If a line of the records holds the word "Settles", copy it out.
+-------+
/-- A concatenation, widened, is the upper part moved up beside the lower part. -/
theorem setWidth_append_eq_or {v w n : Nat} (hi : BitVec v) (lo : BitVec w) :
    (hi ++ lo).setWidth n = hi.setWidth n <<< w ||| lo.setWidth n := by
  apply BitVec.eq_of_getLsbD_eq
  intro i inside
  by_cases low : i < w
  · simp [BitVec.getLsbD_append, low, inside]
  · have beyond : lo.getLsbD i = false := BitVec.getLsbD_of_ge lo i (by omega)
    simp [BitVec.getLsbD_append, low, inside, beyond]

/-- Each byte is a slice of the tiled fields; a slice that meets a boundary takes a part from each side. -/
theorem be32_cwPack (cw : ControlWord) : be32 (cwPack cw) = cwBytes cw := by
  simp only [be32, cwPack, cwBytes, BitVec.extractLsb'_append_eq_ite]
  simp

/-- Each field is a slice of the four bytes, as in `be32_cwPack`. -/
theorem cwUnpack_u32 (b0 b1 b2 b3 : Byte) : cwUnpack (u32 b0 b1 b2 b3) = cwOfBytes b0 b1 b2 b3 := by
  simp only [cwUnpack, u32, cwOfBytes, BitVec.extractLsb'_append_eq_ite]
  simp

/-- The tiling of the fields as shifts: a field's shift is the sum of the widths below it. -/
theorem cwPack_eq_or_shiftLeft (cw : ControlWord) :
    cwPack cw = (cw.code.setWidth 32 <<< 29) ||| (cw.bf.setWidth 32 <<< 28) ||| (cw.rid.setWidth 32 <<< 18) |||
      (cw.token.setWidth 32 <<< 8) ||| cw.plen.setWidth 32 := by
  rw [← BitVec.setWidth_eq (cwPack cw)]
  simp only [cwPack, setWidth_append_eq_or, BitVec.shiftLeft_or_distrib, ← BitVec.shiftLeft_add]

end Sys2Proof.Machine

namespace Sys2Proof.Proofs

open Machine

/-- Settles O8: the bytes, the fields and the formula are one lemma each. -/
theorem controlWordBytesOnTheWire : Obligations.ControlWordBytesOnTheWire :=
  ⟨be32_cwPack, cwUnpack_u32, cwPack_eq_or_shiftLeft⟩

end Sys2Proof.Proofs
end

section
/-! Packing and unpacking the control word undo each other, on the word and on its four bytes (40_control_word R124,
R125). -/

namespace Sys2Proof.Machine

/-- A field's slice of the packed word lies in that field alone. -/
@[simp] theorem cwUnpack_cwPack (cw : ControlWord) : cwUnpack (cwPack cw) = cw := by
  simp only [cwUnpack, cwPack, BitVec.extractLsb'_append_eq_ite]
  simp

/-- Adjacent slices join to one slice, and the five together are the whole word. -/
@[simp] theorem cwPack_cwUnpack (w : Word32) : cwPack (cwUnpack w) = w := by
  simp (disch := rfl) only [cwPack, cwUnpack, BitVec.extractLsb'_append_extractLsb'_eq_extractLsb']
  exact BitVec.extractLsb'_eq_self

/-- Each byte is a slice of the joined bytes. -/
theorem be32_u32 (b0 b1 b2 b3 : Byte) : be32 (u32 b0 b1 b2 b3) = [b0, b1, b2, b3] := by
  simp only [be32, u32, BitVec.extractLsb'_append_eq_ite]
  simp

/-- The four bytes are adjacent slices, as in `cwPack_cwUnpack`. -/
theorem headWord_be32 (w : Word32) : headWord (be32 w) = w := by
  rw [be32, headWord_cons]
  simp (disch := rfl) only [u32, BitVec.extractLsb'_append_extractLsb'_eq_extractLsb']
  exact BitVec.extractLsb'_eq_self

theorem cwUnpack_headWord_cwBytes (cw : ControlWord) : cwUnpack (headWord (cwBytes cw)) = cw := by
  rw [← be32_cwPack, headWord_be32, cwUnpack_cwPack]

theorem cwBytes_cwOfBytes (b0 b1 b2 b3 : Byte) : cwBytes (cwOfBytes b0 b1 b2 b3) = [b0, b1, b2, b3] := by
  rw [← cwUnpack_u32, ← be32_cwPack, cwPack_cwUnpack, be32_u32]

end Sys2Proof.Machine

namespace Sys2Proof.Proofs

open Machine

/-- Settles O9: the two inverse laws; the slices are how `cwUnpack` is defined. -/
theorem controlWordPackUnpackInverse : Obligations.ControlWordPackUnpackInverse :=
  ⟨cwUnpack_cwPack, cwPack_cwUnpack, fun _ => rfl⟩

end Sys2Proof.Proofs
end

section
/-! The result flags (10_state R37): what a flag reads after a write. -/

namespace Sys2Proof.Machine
+-------+
## Completed task
/-- Settles O8: the bytes, the fields and the formula are one lemma each. -/
/-- Settles O9: the two inverse laws; the slices are how `cwUnpack` is defined. -/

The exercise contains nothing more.